Lent brings new and old food traditions to the table
Earlier this week marked a juxtaposition of food traditions: the wild celebrations associated with Fat Tuesday (from the French term Mardi Gras) followed by the start of the Christian season of repentance and reflection known as Lent. This past Tuesday was the day when Catholics typically consumed the rich foods on hand in their households to prepare for the next 40 days of abstinence from indulgence and from eating meat.
In several towns across southern Louisiana, Mardi Gras is a day of parades and costume parties where guests are served jambalaya, étouffée and king cakes. Restaurant chains with pancake menus offer special deals on the day also known as Pancake Tuesday, since the fluffy treats are a great dish in which to use butter and sugar, as well as the sweet swirls of maple syrup or whipped cream on top.
The traditions of Lent start with Ash Wednesday, March 5, 2025, when it is customary for Catholics to fast and to begin a period of self-examination. Many individuals will use the time of Lent to give up something they enjoy as a way of demonstrating their commitment to a more spiritual focus. People will give up sweets, pasta or their favorite adult beverages for 40 days, the same amount of time Jesus spent fasting and praying in the desert before starting his public ministry.
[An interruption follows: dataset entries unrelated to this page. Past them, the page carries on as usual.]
-- ==== Sys2Proof/Machine/Sched.lean ====
section
/-! DEFINITION. The die schedulers: translation, placement, dispatch and resumption of tasks, pre-emption, the watchdog and XCTL (R18, R93, R100,
R102 to R104, R107, R111, R112, R114 to R122, R148, R181 to R186). -/

namespace Sys2Proof.Machine

/-! Translation and parking (R117, R119). -/

/-- RESMASK's bits in a table (R93). -/
def markRes (mask : BitVec 16) (es : List Extent) : List Extent :=
  (List.range es.length).map fun i => let e := (es[i]?).getD Extent.none; { e with res := e.valid && mask.getLsbD i }
/-- The fault record of a parked entry (R119): `va`, range and kind of the failed walk. -/
def State.faultRecord (s : State) (e : Entry) (f : WalkFault) (i va : Nat) : Nat :=
  match s.groups.find e.group with
  | none => 0
  | some g =>
    let c := s.cmds.find g.cmd
    let q := match c with | some c => c.queue | none => 0
    let seq := match c with | some c => enSEQ c.entry | none => 0
    let cont := e.kind == .cont || (match s.saves.find e.slot with | some v => e.kind == .resumed && v.task.cont | none => false)
    va + 2 ^ 64 * f.code + 2 ^ 72 * s.partOf e.group + 2 ^ 80 * i + 2 ^ 88 * q + 2 ^ 96 * g.idx + 2 ^ 128 * seq +
      (if e.kind = .new then 0 else 2 ^ 192 * e.rank + 2 ^ 203) + (if cont then 2 ^ 204 else 0)
/-- An entry parked, once the fault ring has room (DEDUCED, log 111). -/
def State.park (s : State) (key : Nat) (e : Entry) (f : WalkFault) (i va : Nat) : State :=
  let n := 2 ^ fld (s.reg 0x316) 0 5
  let p := (s.reg 0x317).toNat
  if n ≤ (p + 2 ^ 64 - (s.reg 0x318).toNat) % 2 ^ 64 then s
  else
    let s' := s.putMem (s.baseAt 0x316 12 + p % n * 32) 32 (s.faultRecord e f i va)
    let s' := s'.setReg 0x317 (BitVec.ofNat 64 (p + 1))
    let vec := match (s.groups.find e.group).bind fun g => s.cmds.find g.cmd with | some c => (s.hq c.queue).vec | none => 0
    { s' with entries := s'.entries.put key { e with st := .parked }, dev := { s'.dev with msix := s'.dev.msix ++ [vec] } }
/-- TRANSLATION_COMPLETE (R114, R117). `unit`: the scheduler entry. -/
def execTranslationComplete (s : State) : Host.Outcome State Fault Refusal :=
  match s.entries.find s.unit with
  | none => .next s
  | some e =>
    if e.st ≠ .translating then .next s
    else
      let mask := match s.groups.find e.group with | some g => g.resmask | none => 0
      match s.extentsOf (s.dieOfEntry e) (s.partOf e.group) e.trec with
      | (s, .ok es) => .next { s with
          entries := s.entries.put s.unit { e with st := .ready, ext := markRes mask es, order := maxOrder s.entries + 1 } }
      | (s, .error (f, i, va)) => .next (s.park s.unit e f i va)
In the early years of Christianity, the church instituted the practice of requiring the faithful to abstain from eating meat on Fridays in memory of Christ's death, which occurred on a Friday. During the season of Lent, the church also called for abstaining from eating meat on Wednesdays. The concept of giving up meat for this period was actually codified by the Conference of Catholic Bishops in 1966.
Growing up in a Catholic home, the period of Lent for me meant the frequent appearance of tuna noodle casserole or baked fish sticks served for Friday and Wednesday dinners. Now that I am living in Lewes, I can honor the food traditions of Lent with the abundant and delicious fresh seafood available at restaurants, groceries and speciality markets.
For the fish tacos in the photo, a simple combination of baked white fish, cabbage slaw and fresh tomato salsa is nestled in a small, white-corn tortilla. For this, you’re better off with a soft tortilla, as there’s very little fat or oil to soften a hard shell, which would shatter at the first bite. Many other recipes you find will often have more sauce, but I prefer the way the fish shines in this version.
For the fresh oysters in the photo, research the happy hour deals at your favorite fish-centric restaurants. Most places in the Lewes and Rehoboth area have special offers on various nights of the week, with low-priced oysters and other combination meals. But, with the Chesapeake so close to us, there’s no better way to honor the traditions of Lent than to dine on a dozen salty beauties.
I’ve included a recipe for a grown-up version of tuna noodle casserole. This one features a cheesy sauce made stovetop that doesn’t rely on cream-of-something soup, starting instead with a roux. You can add a topping of buttered bread crumbs if you prefer a crunchy touch, but I like the creamy texture without. Now I just have to adjust to giving up chocolate for Lent.
Fish Tacos
Preheat oven to 350 F. Scatter the butter on a rimmed baking sheet; place it in the oven to melt. When the butter is melted, arrange the fish fillets on the baking sheet and sprinkle with garlic. Pour the wine around the fillets; season with salt and pepper.
Bake the fish until it flakes easily with a fork, 10 to 12 minutes. Break the fish into 1-inch chunks and set aside. Whisk together cabbage, cilantro, jalapeño and lime juice; set aside. Stir together yogurt, lime zest and salt; set aside. To assemble the tacos, spread the shell with yogurt mixture, then top with chunks of fish, cabbage mixture and salsa. *Fish can be any mild white fish such as skinless cod, snapper or mahi-mahi fillets. Yield: 8 small tacos.